A method to improve testing for E. coli in beef and a system for evaluating a product used to reinforce pavement earned funding through a Florida State University program that supports researchers who are bringing their academic work to the marketplace.
FSU’s Office of the Vice President for Research awarded faculty members a pot of more than $73,000 through the Fall 2020 GAP Commercialization Investment Program.
The event is organized by the FSU Office of Commercialization. The goal is to help researchers advance their work to a point where an outside entity, such as a business or government agency, sees its commercial potential. Faculty members explain their work to a panel of business and university leaders, who decide which projects are ready for funding.
“The Office of Commercialization is an important tool for helping researchers bridge the gap between the laboratory and the marketplace,” said former Vice President for Research Gary K. Ostrander, who presided over the event before stepping down at the end of the year to rejoin the FSU faculty. “Our researchers do great work, and this program helps them broaden the reach of that work.”

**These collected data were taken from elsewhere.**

-- ==== Sys2Proof/Machine/Stack.lean ====
section
/-! DEFINITION. The stacks (chapter 10): temperature steps and fences (R319 to R324), accesses with ECC and parity
(R325, R328, R331, R334), row repair and page retirement (R337 to R339), patrol scrub (R340) and the Assayer's page
test (R440). -/

namespace Sys2Proof.Machine

/-! ### Temperature (R319 to R322) -/

/-- The highest threshold that a temperature in 1/16 °C reaches: 0 none, 1 to 3 T1 to T3, 4 TCRIT. -/
def SDie.levelAt (d : SDie) (temp : Int) : Nat :=
  if (d.tcrit * 16 : Nat) ≤ temp then 4 else if (d.t3 * 16 : Nat) ≤ temp then 3
  else if (d.t2 * 16 : Nat) ≤ temp then 2 else if (d.t1 * 16 : Nat) ≤ temp then 1 else 0

/-- The level that holds now: the temperature's, or that of a lost P-die phase (R494). -/
def SDie.level (d : SDie) : Nat := max (d.levelAt d.temp) d.powerHold

def stateOfLevel : Nat → StackState
  | 0 => .normal | 1 => .step75 | 2 => .step50 | 3 => .step25 | _ => .fenced

/-- The level of a state that temperature moves; none for the others. -/
def StackState.level : StackState → Option Nat
  | .normal => some 0 | .step75 => some 1 | .step50 => some 2 | .step25 => some 3 | .fenced => some 4 | _ => none

/-- The threshold of a level, in °C. -/
def SDie.threshold (d : SDie) : Nat → Nat
  | 1 => d.t1 | 2 => d.t2 | 3 => d.t3 | _ => d.tcrit

/-- Whether the latest sample lies below the threshold of a state less 3 °C (Table 10-1). -/
def SDie.coolNow (d : SDie) (x : StackState) : Bool :=
  match x.level with
  | some n => decide (d.temp < (d.threshold n * 16 : Int) - 48)
  | none => false

/-- A stack range that a device range reaches. -/
def spanOn (s : State) (st : SIx) (lo len : Nat) : Bool :=
  decide (lo < 0x012000000000) && (spansOf s.sdies[0].split lo (lo + len)).any (fun p => p.st == st.val)

/-- Whether an operand of a running collective lies on a stack (R323). -/
def State.colOnStack (s : State) (st : SIx) (r : ColRun) : Bool :=
  match s.flight (Fin.ofNat 64 r.job) 3 r.fid with
  | some f => f.ops.any (fun o => o.any (fun o => spanOn s st o.d.base o.d.span))
  | none => false

/-- The collectives that a FENCED stack fails at once (R323, Table 13-4). -/
def State.failCollectives (s : State) (st : SIx) : State :=
  (s.cols.filter (s.colOnStack st)).foldl (fun s r => s.colFail (Fin.ofNat 64 r.job) r.ch 3) s

/-- A stack enters a state of Table 10-1: its event's condition (Table 15-1), its counts, the collectives that it fails,
the accesses that waited. -/
def State.stackTo (s : State) (st : SIx) (x : StackState) : State :=
  let old := s.sdies[st].state
  let s := s.noteSlow.modSDie st (fun d => { d with
    state := x
    coolSince := if d.coolNow x then some s.tick else none
    fencedSince := if x == .fenced then s.tick else d.fencedSince
    thermCnt := if x == .fenced then d.thermCnt.bump 31 16 1 else d.thermCnt })
  let s := s.setCond (280 + st.val) (x.level.any (fun n => n != 0))
  let s := if x == .fenced then s.failCollectives st else s
  if x.access == .serves && old.access != .serves then s.drainWaiting st else s

/-- A move up, at once to the highest step reached; at TCRIT + 5 °C the stack goes OFFLINE with its contents lost
(R320, R321). -/
def State.stackWarm (s : State) (st : SIx) : State :=
  let d := s.sdies[st]
  match d.state.level with
  | none => s
  | some n =>
    let m := d.level
    let s := if n < m then
        let s := if m < 4 then s.modSDie st (fun d => { d with thermCnt := d.thermCnt.bump 15 0 1 }) else s
        s.stackTo st (stateOfLevel m)
      else s
    if m == 4 && decide (((d.tcrit + 5) * 16 : Nat) ≤ d.temp) then s.stackOffline st false else s

/-- A temperature sample (R320): taken at the ticks that are multiples of 25, in every state but OFF. -/
def State.sampleStack (s : State) (st : SIx) (temp : Int) : State :=
  let d := s.sdies[st]
  if d.state == .off || s.tick % 25 != 0 then s
  else
    let s := s.modSDie st (fun d => { d with
      temp := temp
      sampled := true })
    let s := s.stackWarm st
    s.modSDie st (fun d => { d with coolSince := if d.coolNow d.state then some (d.coolSince.getD s.tick) else none })

/-- STACK_TEMP_SAMPLE (R320): `temp` is in 1/16 °C. -/
def execStackTempSample (st : SIx) (temp : Int) (s : State) : Host.Outcome State Fault Refusal :=
  .next (s.sampleStack st temp)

The winning proposals were:
A system for testing a product that reinforces pavement: Qian Zhang, an assistant professor in the Department of Civil and Environmental Engineering at the FAMU-FSU College of Engineering, presented her research to create a testing apparatus for a product used to reinforce pavement. Paving roads now sometimes includes the application of a layer that helps prevent cracking. That layer, known as an interlayer, needs to be tested after manufacturing to ensure it works properly. Zhang’s project will develop a testing method and apparatus that can handle larger samples of interlayer than current methods. Most existing methods focus on pavement that cracks from horizontal movement, but Zhang’s procedure also analyzes how vertical movement affects the pavement cracking.
A test that could reduce false positives for E. coli in beef testing: Prashant Singh, an assistant professor in the Department of Nutrition, Food and Exercise Sciences in the College of Human Sciences, is developing a procedure to test beef samples for the presence of E. coli. Existing testing does a poor job of distinguishing between disease-causing and harmless strains of the bacteria. This high rate of false positives means safe meat must be diverted for heat treatment or destroyed, and it results in about $47 million lost each year for the beef industry. Singh has developed a procedure that distinguishes between virulent and avirulent strains. He will use the funding to validate his procedure and apply for certification from an international organization that regulates tests for foodborne pathogens, which is essential for commercialization.